12.4 Some errors can be corrected on some states

In another one of their escapades, Alice prepares a quantum object in some state |\psi\rangle and sends it to Bob. But en route, the object is intercepted by a malicious third party, Eve, who changes its state by applying one of a prescribed list of unitary operations U_1,\ldots,U_n, chosen with probability p_1,\ldots,p_n, respectively. Let’s assume that Alice and Bob know the set of possible unitaries (which we can think of as errors), along with the associated probabilities, but they do not know which particular unitary operation was chosen by Eve in this run of their experiment. Can Bob reconstruct the state |\psi\rangle?

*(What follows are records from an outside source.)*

-- ==== Sys2Proof/Laws/Frames/Access.lean ====
section
/-! SUPPORT. Which fields the operations of `Machine/Access.lean` may change. -/

namespace Sys2Proof.Machine
open Sys2Proof

theorem setQueue_same {m : Nat} {z t : State} (hk : Same m z t) (h : 0x80 ||| m = m) (k : Nat) (x : Queue) :
    Same m z (State.setQueue t k x) := by
  unfold State.setQueue
  repeat' with_reducible first
    | exact hk | assumption | exact mayDiffer h rfl | exact fun _ => rfl | apply Same.lit

theorem modQueue_same {m : Nat} {z t : State} (hk : Same m z t) (h : 0x80 ||| m = m) (k : Nat) (f : Queue → Queue) :
    Same m z (State.modQueue t k f) := by
  unfold State.modQueue
  repeat' with_reducible first
    | exact hk | assumption | apply setQueue_same (h := up h rfl)

theorem setPushSlot_same {m : Nat} {z t : State} (hk : Same m z t) (h : 0x100 ||| m = m) (k : Nat) (x : PushSlot) :
    Same m z (State.setPushSlot t k x) := by
  unfold State.setPushSlot
  repeat' with_reducible first
    | exact hk | assumption | exact mayDiffer h rfl | exact fun _ => rfl | apply Same.lit

theorem modPushSlot_same {m : Nat} {z t : State} (hk : Same m z t) (h : 0x100 ||| m = m) (k : Nat) (f : PushSlot → PushSlot) :
    Same m z (State.modPushSlot t k f) := by
  unfold State.modPushSlot
  repeat' with_reducible first
    | exact hk | assumption | apply setPushSlot_same (h := up h rfl)

theorem setTag_same {m : Nat} {z t : State} (hk : Same m z t) (h : 0x400 ||| m = m) (k : Nat) (x : Tag) :
    Same m z (State.setTag t k x) := by
  unfold State.setTag
  repeat' with_reducible first
    | exact hk | assumption | exact mayDiffer h rfl | exact fun _ => rfl | apply Same.lit

theorem modTag_same {m : Nat} {z t : State} (hk : Same m z t) (h : 0x400 ||| m = m) (k : Nat) (f : Tag → Tag) :
    Same m z (State.modTag t k f) := by
  unfold State.modTag
  repeat' with_reducible first
    | exact hk | assumption | apply setTag_same (h := up h rfl)

theorem setSlot_same {m : Nat} {z t : State} (hk : Same m z t) (h : 0x800 ||| m = m) (k : Nat) (x : Slot) :
    Same m z (State.setSlot t k x) := by
  unfold State.setSlot
  repeat' with_reducible first
    | exact hk | assumption | exact mayDiffer h rfl | exact fun _ => rfl | apply Same.lit

theorem modSlot_same {m : Nat} {z t : State} (hk : Same m z t) (h : 0x800 ||| m = m) (k : Nat) (f : Slot → Slot) :
    Same m z (State.modSlot t k f) := by
  unfold State.modSlot
  repeat' with_reducible first
    | exact hk | assumption | apply setSlot_same (h := up h rfl)

theorem setLun_same {m : Nat} {z t : State} (hk : Same m z t) (h : 0x2000 ||| m = m) (k : Nat) (x : Lun) :
    Same m z (State.setLun t k x) := by
  unfold State.setLun
  repeat' with_reducible first
    | exact hk | assumption | exact mayDiffer h rfl | exact fun _ => rfl | apply Same.lit

theorem modLun_same {m : Nat} {z t : State} (hk : Same m z t) (h : 0x2000 ||| m = m) (k : Nat) (f : Lun → Lun) :
    Same m z (State.modLun t k f) := by
  unfold State.modLun
  repeat' with_reducible first
    | exact hk | assumption | apply setLun_same (h := up h rfl)

theorem setChan_same {m : Nat} {z t : State} (hk : Same m z t) (h : 0x4000 ||| m = m) (k : Nat) (x : Chan) :
    Same m z (State.setChan t k x) := by
  unfold State.setChan
  repeat' with_reducible first
    | exact hk | assumption | exact mayDiffer h rfl | exact fun _ => rfl | apply Same.lit

theorem modChan_same {m : Nat} {z t : State} (hk : Same m z t) (h : 0x4000 ||| m = m) (k : Nat) (f : Chan → Chan) :
    Same m z (State.modChan t k f) := by
  unfold State.modChan
  repeat' with_reducible first
    | exact hk | assumption | apply setChan_same (h := up h rfl)

theorem setFrame_same {m : Nat} {z t : State} (hk : Same m z t) (h : 0x8000 ||| m = m) (k : Nat) (x : Frame) :
    Same m z (State.setFrame t k x) := by
  unfold State.setFrame
  repeat' with_reducible first
    | exact hk | assumption | exact mayDiffer h rfl | exact fun _ => rfl | apply Same.lit

theorem modFrame_same {m : Nat} {z t : State} (hk : Same m z t) (h : 0x8000 ||| m = m) (k : Nat) (f : Frame → Frame) :
    Same m z (State.modFrame t k f) := by
  unfold State.modFrame
  repeat' with_reducible first
    | exact hk | assumption | apply setFrame_same (h := up h rfl)

theorem setFword_same {m : Nat} {z t : State} (hk : Same m z t) (h : 0x10000 ||| m = m) (k : Nat) (x : FWord) :
    Same m z (State.setFword t k x) := by
  unfold State.setFword
  repeat' with_reducible first
    | exact hk | assumption | exact mayDiffer h rfl | exact fun _ => rfl | apply Same.lit

theorem modFword_same {m : Nat} {z t : State} (hk : Same m z t) (h : 0x10000 ||| m = m) (k : Nat) (f : FWord → FWord) :
    Same m z (State.modFword t k f) := by
  unfold State.modFword
  repeat' with_reducible first
    | exact hk | assumption | apply setFword_same (h := up h rfl)

theorem setSpare_same {m : Nat} {z t : State} (hk : Same m z t) (h : 0x20000 ||| m = m) (k : Nat) (x : FWord) :
    Same m z (State.setSpare t k x) := by
  unfold State.setSpare
  repeat' with_reducible first
    | exact hk | assumption | exact mayDiffer h rfl | exact fun _ => rfl | apply Same.lit

theorem modSpare_same {m : Nat} {z t : State} (hk : Same m z t) (h : 0x20000 ||| m = m) (k : Nat) (f : FWord → FWord) :
    Same m z (State.modSpare t k f) := by
  unfold State.modSpare
  repeat' with_reducible first
    | exact hk | assumption | apply setSpare_same (h := up h rfl)

theorem setAcc_same {m : Nat} {z t : State} (hk : Same m z t) (h : 0x40000 ||| m = m) (k : Nat) (x : Accumulator) :
    Same m z (State.setAcc t k x) := by
  unfold State.setAcc
  repeat' with_reducible first
    | exact hk | assumption | exact mayDiffer h rfl | exact fun _ => rfl | apply Same.lit

theorem modAcc_same {m : Nat} {z t : State} (hk : Same m z t) (h : 0x40000 ||| m = m) (k : Nat) (f : Accumulator → Accumulator) :
    Same m z (State.modAcc t k f) := by
  unfold State.modAcc
  repeat' with_reducible first
    | exact hk | assumption | apply setAcc_same (h := up h rfl)

theorem setObtEntry_same {m : Nat} {z t : State} (hk : Same m z t) (h : 0x80000 ||| m = m) (k : Nat) (x : ObtEntry) :
    Same m z (State.setObtEntry t k x) := by
  unfold State.setObtEntry
  repeat' with_reducible first
    | exact hk | assumption | exact mayDiffer h rfl | exact fun _ => rfl | apply Same.lit

theorem modObtEntry_same {m : Nat} {z t : State} (hk : Same m z t) (h : 0x80000 ||| m = m) (k : Nat) (f : ObtEntry → ObtEntry) :
    Same m z (State.modObtEntry t k f) := by
  unfold State.modObtEntry
  repeat' with_reducible first
    | exact hk | assumption | apply setObtEntry_same (h := up h rfl)

theorem setRltEntry_same {m : Nat} {z t : State} (hk : Same m z t) (h : 0x400000 ||| m = m) (k : Nat) (x : RltEntry) :
    Same m z (State.setRltEntry t k x) := by
  unfold State.setRltEntry
  repeat' with_reducible first
    | exact hk | assumption | exact mayDiffer h rfl | exact fun _ => rfl | apply Same.lit

theorem modRltEntry_same {m : Nat} {z t : State} (hk : Same m z t) (h : 0x400000 ||| m = m) (k : Nat) (f : RltEntry → RltEntry) :
    Same m z (State.modRltEntry t k f) := by
  unfold State.modRltEntry
  repeat' with_reducible first
    | exact hk | assumption | apply setRltEntry_same (h := up h rfl)

theorem setLedgerEntry_same {m : Nat} {z t : State} (hk : Same m z t) (h : 0x800000 ||| m = m) (k : Nat) (x : LedgerEntry) :
    Same m z (State.setLedgerEntry t k x) := by
  unfold State.setLedgerEntry
  repeat' with_reducible first
    | exact hk | assumption | exact mayDiffer h rfl | exact fun _ => rfl | apply Same.lit

theorem modLedgerEntry_same {m : Nat} {z t : State} (hk : Same m z t) (h : 0x800000 ||| m = m) (k : Nat) (f : LedgerEntry → LedgerEntry) :
    Same m z (State.modLedgerEntry t k f) := by
  unfold State.modLedgerEntry
  repeat' with_reducible first
    | exact hk | assumption | apply setLedgerEntry_same (h := up h rfl)

theorem setDmaChan_same {m : Nat} {z t : State} (hk : Same m z t) (h : 0x10000000 ||| m = m) (k : Nat) (x : DmaChan) :
    Same m z (State.setDmaChan t k x) := by
  unfold State.setDmaChan
  repeat' with_reducible first
    | exact hk | assumption | exact mayDiffer h rfl | exact fun _ => rfl | apply Same.lit

theorem modDmaChan_same {m : Nat} {z t : State} (hk : Same m z t) (h : 0x10000000 ||| m = m) (k : Nat) (f : DmaChan → DmaChan) :
    Same m z (State.modDmaChan t k f) := by
  unfold State.modDmaChan
  repeat' with_reducible first
    | exact hk | assumption | apply setDmaChan_same (h := up h rfl)

theorem setRing_same {m : Nat} {z t : State} (hk : Same m z t) (h : 0x20000000 ||| m = m) (k : Nat) (x : Ring) :
    Same m z (State.setRing t k x) := by
  unfold State.setRing
  repeat' with_reducible first
    | exact hk | assumption | exact mayDiffer h rfl | exact fun _ => rfl | apply Same.lit

theorem modRing_same {m : Nat} {z t : State} (hk : Same m z t) (h : 0x20000000 ||| m = m) (k : Nat) (f : Ring → Ring) :
    Same m z (State.modRing t k f) := by
  unfold State.modRing
  repeat' with_reducible first
    | exact hk | assumption | apply setRing_same (h := up h rfl)

theorem setBay_same {m : Nat} {z t : State} (hk : Same m z t) (h : 0x100000000 ||| m = m) (k : Nat) (x : Bay) :
    Same m z (State.setBay t k x) := by
  unfold State.setBay
  repeat' with_reducible first
    | exact hk | assumption | exact mayDiffer h rfl | exact fun _ => rfl | apply Same.lit

theorem modBay_same {m : Nat} {z t : State} (hk : Same m z t) (h : 0x100000000 ||| m = m) (k : Nat) (f : Bay → Bay) :
    Same m z (State.modBay t k f) := by
  unfold State.modBay
  repeat' with_reducible first
    | exact hk | assumption | apply setBay_same (h := up h rfl)

theorem modWork_same {m : Nat} {z t : State} (hk : Same m z t) (h : 0x1000 ||| m = m) (k : Nat) (f : Work → Work) :
    Same m z (State.modWork t k f) := by
  unfold State.modWork
  repeat' with_reducible first
    | exact hk | assumption | exact mayDiffer h rfl | exact fun _ => rfl | split | (apply Same.snd; assumption)
    | apply Same.lit

theorem dropWork_same {m : Nat} {z t : State} (hk : Same m z t) (h : 0x1000 ||| m = m) (k : Nat) :
    Same m z (State.dropWork t k) := by
  unfold State.dropWork
  repeat' with_reducible first
    | exact hk | assumption | exact mayDiffer h rfl | exact fun _ => rfl | apply Same.lit

theorem setReg_same {m : Nat} {z t : State} (hk : Same m z t) (h : 0x10 ||| m = m) (off : Nat) (w : Word) :
    Same m z (State.setReg t off w) := by
  unfold State.setReg
  repeat' with_reducible first
    | exact hk | assumption | exact mayDiffer h rfl | exact fun _ => rfl | apply Same.lit

theorem setFld_same {m : Nat} {z t : State} (hk : Same m z t) (h : 0x10 ||| m = m) (off : Nat) (hi : Nat) (lo : Nat) (v : Nat) :
    Same m z (State.setFld t off hi lo v) := by
  unfold State.setFld
  repeat' with_reducible first
    | exact hk | assumption | apply setReg_same (h := up h rfl)

theorem addFld_same {m : Nat} {z t : State} (hk : Same m z t) (h : 0x10 ||| m = m) (off : Nat) (hi : Nat) (lo : Nat) (v : Nat) :
    Same m z (State.addFld t off hi lo v) := by
  unfold State.addFld
  repeat' with_reducible first
    | exact hk | assumption | apply setFld_same (h := up h rfl)

theorem setBit_same {m : Nat} {z t : State} (hk : Same m z t) (h : 0x10 ||| m = m) (off : Nat) (b : Nat) (v : Bool) :
    Same m z (State.setBit t off b v) := by
  unfold State.setBit
  repeat' with_reducible first
    | exact hk | assumption | apply setFld_same (h := up h rfl)

theorem setArrBit_same {m : Nat} {z t : State} (hk : Same m z t) (h : 0x10 ||| m = m) (base : Nat) (n : Nat) (v : Bool) :
    Same m z (State.setArrBit t base n v) := by
  unfold State.setArrBit
  repeat' with_reducible first
    | exact hk | assumption | apply setBit_same (h := up h rfl)

theorem tick_same {m : Nat} {z t : State} (hk : Same m z t) (h : 0x100000000000 ||| m = m) :
    Same m z (State.tick t).2 := by
  unfold State.tick
  repeat' with_reducible first
    | exact hk | assumption | exact mayDiffer h rfl | exact fun _ => rfl | apply Same.lit

theorem nextFresh_same {m : Nat} {z t : State} (hk : Same m z t) (h : 0x400000000000 ||| m = m) :
    Same m z (State.nextFresh t).2 := by
  unfold State.nextFresh
  repeat' with_reducible first
    | exact hk | assumption | exact mayDiffer h rfl | exact fun _ => rfl | apply Same.lit

end Sys2Proof.Machine
end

The answer is “yes, but only sometimes” — it depends on the original state |\psi\rangle.

Let \mathcal{H} be the Hilbert space pertaining to the object, and let \mathcal{C} be a subspace of \mathcal{H} that contains |\psi\rangle. Write \mathcal{C}_i to denote the subspace of \mathcal{H} given by the image of U_i applied to \mathcal{C}, i.e. \mathcal{C}_i \coloneqq \{U_i|\phi\rangle \mid |\phi\rangle\in\mathcal{C}\}. Suppose that these subspaces are all orthogonal to one another: for each |\phi\rangle\in\mathcal{C}, we have \langle\phi|U^\dagger_i U_j|\phi\rangle = \delta_{ij} (and if none of the U_i are equal to the identity, then we also ask for each \mathcal{C}_i to be orthogonal to \mathcal{C}). Assume that the unitary applied by Eve was U_k. Then all Bob has to do to reconstruct |\psi\rangle is

• perform a measurement, defined by projectors on the subspaces \mathcal{C}_i for i=1,\ldots n
• identify k
• apply U_k^\dagger.

Things hopefully become clearer with an example. Consider an object composed of three qubits, and define the subspace \mathcal{C} to be the span of the two basis vectors |000\rangle and |111\rangle. Suppose Eve applies one of the following four unitary operations, each with equal probability: \begin{aligned} U_0 &= \mathbf{1}\otimes\mathbf{1}\otimes \mathbf{1} \\U_1 &= X\otimes\mathbf{1}\otimes \mathbf{1} \\U_2 &= \mathbf{1}\otimes X\otimes \mathbf{1} \\U_3 &= \mathbf{1}\otimes\mathbf{1}\otimes X \end{aligned} That is, the identity, or the bit-flip on the first, second, or third qubit. These four operations generate the four subspaces \begin{aligned} \mathcal{C} = \mathcal{C}_0 &= \Big\langle|000\rangle,|111\rangle\Big\rangle \\\mathcal{C}_1 &= \Big\langle|100\rangle,|011\rangle\Big\rangle \\\mathcal{C}_2 &= \Big\langle|010\rangle,|101\rangle\Big\rangle \\\mathcal{C}_3 &= \Big\langle|001\rangle,|110\rangle\Big\rangle. \end{aligned} which actually span the eight-dimensional Hilbert space \mathcal{H} of the three qubits, giving us a decomposition into orthogonal subspaces: \mathcal{H} \cong \mathcal{C}_0 \oplus \mathcal{C}_1 \oplus\mathcal{C}_2 \oplus \mathcal{C}_3

So suppose Alice prepares |\psi\rangle=\alpha|000\rangle+\beta|111\rangle (which is indeed a vector in \mathcal{C}), and Eve ends up applying U_3, the bit-flip to the third qubit. This generates the state (\mathbf{1}\otimes\mathbf{1}\otimes X)|\psi\rangle = \alpha|001\rangle+\beta|110\rangle \in \mathcal{C}_3. The projective measurement on these subspaces tells Bob that the new state is in the subspace \mathcal{C}_3, and hence the original state can be recovered by the operation U_3^\dagger=\mathbf{1}\otimes\mathbf{1}\otimes X.